What is needed:
Among the records below, find the line that has "seg2 : LineLevels"; from there, give the lines again exactly, and stop after the line that has "badCommand (tag : Byte)".

Material to process section start

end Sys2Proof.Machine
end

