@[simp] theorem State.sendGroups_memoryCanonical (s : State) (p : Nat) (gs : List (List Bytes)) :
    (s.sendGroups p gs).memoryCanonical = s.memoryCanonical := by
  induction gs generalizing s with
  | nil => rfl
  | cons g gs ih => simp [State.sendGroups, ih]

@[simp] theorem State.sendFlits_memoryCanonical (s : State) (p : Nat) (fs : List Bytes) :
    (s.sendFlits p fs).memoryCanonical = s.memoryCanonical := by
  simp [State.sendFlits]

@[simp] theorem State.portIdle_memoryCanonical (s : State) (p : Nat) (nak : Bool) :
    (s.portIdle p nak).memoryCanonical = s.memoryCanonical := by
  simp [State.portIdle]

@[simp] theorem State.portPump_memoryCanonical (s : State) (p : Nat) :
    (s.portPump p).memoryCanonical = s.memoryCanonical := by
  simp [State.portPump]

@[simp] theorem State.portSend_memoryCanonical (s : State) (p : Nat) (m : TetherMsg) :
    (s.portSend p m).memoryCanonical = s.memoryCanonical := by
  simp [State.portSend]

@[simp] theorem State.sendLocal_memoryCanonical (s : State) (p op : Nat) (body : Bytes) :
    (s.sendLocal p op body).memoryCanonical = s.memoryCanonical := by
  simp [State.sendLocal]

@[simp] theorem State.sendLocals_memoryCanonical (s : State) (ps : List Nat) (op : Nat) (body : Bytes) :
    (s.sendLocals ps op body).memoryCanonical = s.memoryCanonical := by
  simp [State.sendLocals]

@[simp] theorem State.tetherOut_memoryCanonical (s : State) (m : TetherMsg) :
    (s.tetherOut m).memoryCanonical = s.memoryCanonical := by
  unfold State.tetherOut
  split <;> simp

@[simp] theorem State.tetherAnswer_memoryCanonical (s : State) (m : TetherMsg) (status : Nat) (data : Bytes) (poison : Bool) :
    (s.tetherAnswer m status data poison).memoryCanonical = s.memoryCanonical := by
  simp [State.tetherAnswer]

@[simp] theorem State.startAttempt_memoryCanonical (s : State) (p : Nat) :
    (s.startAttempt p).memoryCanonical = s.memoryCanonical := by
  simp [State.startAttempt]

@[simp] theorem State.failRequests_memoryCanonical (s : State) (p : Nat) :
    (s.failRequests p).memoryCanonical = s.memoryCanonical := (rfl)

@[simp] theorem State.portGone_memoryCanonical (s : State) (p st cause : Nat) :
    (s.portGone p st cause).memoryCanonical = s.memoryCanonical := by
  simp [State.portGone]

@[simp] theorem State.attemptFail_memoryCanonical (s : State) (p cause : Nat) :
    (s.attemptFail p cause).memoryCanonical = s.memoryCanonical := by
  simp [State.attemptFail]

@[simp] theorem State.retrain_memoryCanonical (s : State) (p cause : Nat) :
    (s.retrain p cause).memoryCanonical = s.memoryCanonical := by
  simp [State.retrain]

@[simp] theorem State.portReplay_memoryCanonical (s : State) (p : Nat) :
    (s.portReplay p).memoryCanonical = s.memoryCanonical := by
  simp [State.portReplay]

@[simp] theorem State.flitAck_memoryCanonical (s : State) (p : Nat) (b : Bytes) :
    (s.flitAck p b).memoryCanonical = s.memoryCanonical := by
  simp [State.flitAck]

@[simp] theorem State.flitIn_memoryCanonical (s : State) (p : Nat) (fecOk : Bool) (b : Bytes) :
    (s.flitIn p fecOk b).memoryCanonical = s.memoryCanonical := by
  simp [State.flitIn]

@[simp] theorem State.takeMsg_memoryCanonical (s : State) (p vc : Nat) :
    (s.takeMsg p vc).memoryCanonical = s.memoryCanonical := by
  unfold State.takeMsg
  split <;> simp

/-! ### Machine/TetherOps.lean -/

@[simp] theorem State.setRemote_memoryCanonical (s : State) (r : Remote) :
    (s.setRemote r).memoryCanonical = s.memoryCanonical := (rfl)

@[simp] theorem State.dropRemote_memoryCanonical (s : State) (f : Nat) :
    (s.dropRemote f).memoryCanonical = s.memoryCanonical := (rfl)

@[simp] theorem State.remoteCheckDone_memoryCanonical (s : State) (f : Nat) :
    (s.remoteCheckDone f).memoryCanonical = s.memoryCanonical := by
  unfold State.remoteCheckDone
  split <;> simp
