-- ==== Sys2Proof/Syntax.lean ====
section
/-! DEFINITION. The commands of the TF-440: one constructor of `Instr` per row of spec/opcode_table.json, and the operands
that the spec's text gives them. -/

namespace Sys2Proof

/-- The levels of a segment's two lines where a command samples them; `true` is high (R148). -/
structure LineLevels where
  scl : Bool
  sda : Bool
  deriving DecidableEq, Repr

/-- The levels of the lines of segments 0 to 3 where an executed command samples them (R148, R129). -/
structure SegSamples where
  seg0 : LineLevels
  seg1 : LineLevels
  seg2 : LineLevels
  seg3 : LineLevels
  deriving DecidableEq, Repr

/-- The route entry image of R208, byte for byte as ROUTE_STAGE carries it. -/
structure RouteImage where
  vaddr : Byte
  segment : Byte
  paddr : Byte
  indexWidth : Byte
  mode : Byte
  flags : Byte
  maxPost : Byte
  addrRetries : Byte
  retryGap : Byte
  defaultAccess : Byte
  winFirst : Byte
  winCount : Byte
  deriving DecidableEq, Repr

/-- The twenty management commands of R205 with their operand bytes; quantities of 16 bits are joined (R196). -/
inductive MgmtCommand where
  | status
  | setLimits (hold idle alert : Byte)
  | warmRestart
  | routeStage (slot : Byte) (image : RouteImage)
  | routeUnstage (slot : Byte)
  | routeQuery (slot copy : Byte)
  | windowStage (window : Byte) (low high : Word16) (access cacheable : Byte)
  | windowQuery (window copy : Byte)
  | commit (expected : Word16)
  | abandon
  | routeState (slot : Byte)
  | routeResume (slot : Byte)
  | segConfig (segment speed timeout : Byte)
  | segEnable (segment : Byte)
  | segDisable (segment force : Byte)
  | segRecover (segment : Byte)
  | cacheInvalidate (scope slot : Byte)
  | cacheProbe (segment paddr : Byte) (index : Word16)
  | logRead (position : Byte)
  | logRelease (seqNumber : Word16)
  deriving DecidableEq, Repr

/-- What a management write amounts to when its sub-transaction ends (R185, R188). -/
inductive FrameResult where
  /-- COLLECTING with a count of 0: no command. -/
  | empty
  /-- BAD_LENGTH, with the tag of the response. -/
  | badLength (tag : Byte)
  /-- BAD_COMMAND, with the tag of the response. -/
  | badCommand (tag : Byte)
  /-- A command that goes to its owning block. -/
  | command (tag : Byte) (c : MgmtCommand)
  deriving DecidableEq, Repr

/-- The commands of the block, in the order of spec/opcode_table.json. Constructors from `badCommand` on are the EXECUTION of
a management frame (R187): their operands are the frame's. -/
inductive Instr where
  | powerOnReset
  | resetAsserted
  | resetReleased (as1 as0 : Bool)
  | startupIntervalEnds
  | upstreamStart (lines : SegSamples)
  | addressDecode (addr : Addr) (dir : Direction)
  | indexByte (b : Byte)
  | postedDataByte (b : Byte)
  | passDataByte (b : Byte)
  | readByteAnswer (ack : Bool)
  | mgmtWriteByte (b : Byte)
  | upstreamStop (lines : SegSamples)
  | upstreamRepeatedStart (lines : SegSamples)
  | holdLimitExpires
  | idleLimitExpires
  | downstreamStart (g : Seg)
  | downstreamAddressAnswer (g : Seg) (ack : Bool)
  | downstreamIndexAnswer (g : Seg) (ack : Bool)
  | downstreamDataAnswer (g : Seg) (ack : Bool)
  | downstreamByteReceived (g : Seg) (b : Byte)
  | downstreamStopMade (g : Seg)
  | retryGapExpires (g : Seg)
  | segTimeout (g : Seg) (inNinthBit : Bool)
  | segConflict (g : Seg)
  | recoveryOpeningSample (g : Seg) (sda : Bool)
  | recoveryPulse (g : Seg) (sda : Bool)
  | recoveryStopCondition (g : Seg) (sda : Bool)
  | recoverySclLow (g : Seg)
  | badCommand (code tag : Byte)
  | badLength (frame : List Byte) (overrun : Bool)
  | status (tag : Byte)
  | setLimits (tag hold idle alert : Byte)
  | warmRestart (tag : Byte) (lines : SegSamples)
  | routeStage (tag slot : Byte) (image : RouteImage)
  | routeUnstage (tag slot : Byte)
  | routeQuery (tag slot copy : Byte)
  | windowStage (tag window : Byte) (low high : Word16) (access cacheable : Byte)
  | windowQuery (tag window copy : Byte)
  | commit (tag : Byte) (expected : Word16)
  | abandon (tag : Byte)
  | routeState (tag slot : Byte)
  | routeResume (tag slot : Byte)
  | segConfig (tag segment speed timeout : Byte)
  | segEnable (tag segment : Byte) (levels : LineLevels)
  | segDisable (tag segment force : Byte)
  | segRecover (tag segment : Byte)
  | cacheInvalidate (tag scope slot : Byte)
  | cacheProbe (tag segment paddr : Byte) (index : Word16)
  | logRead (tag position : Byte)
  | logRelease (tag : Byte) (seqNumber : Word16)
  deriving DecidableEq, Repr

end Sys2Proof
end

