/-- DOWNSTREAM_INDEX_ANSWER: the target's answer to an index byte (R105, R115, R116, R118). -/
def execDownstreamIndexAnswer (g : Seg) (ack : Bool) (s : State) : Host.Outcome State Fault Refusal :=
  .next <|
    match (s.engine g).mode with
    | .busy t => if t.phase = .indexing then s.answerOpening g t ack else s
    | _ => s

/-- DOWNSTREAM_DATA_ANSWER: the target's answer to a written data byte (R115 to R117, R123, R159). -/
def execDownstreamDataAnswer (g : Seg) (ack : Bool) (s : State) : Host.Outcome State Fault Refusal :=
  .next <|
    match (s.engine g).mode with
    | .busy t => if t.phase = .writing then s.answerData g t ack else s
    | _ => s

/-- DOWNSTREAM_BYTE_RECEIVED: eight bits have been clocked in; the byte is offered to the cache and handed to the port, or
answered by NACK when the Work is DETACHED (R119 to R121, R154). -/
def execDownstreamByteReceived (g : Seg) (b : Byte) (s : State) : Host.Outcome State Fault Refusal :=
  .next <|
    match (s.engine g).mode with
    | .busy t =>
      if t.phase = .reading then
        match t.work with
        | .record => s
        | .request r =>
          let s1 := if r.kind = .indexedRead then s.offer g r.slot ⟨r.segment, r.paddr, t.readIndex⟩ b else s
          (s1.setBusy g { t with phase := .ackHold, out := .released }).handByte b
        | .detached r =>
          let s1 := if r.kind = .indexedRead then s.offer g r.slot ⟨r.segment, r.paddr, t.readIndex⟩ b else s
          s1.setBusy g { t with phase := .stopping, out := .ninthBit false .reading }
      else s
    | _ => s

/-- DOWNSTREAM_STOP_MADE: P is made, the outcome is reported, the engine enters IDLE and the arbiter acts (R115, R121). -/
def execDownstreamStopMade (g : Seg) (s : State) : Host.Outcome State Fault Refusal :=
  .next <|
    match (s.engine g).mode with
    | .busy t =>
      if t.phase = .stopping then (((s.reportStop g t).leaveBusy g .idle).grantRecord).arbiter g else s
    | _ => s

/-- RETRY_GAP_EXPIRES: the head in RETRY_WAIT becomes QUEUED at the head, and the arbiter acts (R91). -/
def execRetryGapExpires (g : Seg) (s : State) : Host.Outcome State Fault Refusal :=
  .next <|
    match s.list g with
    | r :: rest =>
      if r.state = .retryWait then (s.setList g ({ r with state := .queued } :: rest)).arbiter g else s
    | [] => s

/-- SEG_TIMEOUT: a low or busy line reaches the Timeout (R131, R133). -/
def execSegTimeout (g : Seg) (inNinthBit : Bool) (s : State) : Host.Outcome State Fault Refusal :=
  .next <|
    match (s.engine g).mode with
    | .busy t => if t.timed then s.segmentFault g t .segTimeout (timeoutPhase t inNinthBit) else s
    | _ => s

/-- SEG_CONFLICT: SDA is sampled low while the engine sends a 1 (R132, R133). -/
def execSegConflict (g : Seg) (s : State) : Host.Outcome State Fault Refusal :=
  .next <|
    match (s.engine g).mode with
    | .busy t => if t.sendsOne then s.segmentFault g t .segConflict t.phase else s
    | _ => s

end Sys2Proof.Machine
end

Material to process section end

Task answer:
  seg2 : LineLevels
  seg3 : LineLevels
  deriving DecidableEq, Repr

/-- The route entry image of R208, byte for byte as ROUTE_STAGE carries it. -/
structure RouteImage where
  vaddr : Byte
  segment : Byte
  paddr : Byte
  indexWidth : Byte
  mode : Byte
  flags : Byte
  maxPost : Byte
  addrRetries : Byte
  retryGap : Byte
  defaultAccess : Byte
  winFirst : Byte
  winCount : Byte
  deriving DecidableEq, Repr

/-- The twenty management commands of R205 with their operand bytes; quantities of 16 bits are joined (R196). -/
inductive MgmtCommand where
  | status
  | setLimits (hold idle alert : Byte)
  | warmRestart
  | routeStage (slot : Byte) (image : RouteImage)
  | routeUnstage (slot : Byte)
  | routeQuery (slot copy : Byte)
  | windowStage (window : Byte) (low high : Word16) (access cacheable : Byte)
  | windowQuery (window copy : Byte)
  | commit (expected : Word16)
  | abandon
  | routeState (slot : Byte)
  | routeResume (slot : Byte)
  | segConfig (segment speed timeout : Byte)
  | segEnable (segment : Byte)
  | segDisable (segment force : Byte)
  | segRecover (segment : Byte)
  | cacheInvalidate (scope slot : Byte)
  | cacheProbe (segment paddr : Byte) (index : Word16)
  | logRead (position : Byte)
  | logRelease (seqNumber : Word16)
  deriving DecidableEq, Repr

/-- What a management write amounts to when its sub-transaction ends (R185, R188). -/
inductive FrameResult where
  /-- COLLECTING with a count of 0: no command. -/
  | empty
  /-- BAD_LENGTH, with the tag of the response. -/
  | badLength (tag : Byte)
  /-- BAD_COMMAND, with the tag of the response. -/
  | badCommand (tag : Byte)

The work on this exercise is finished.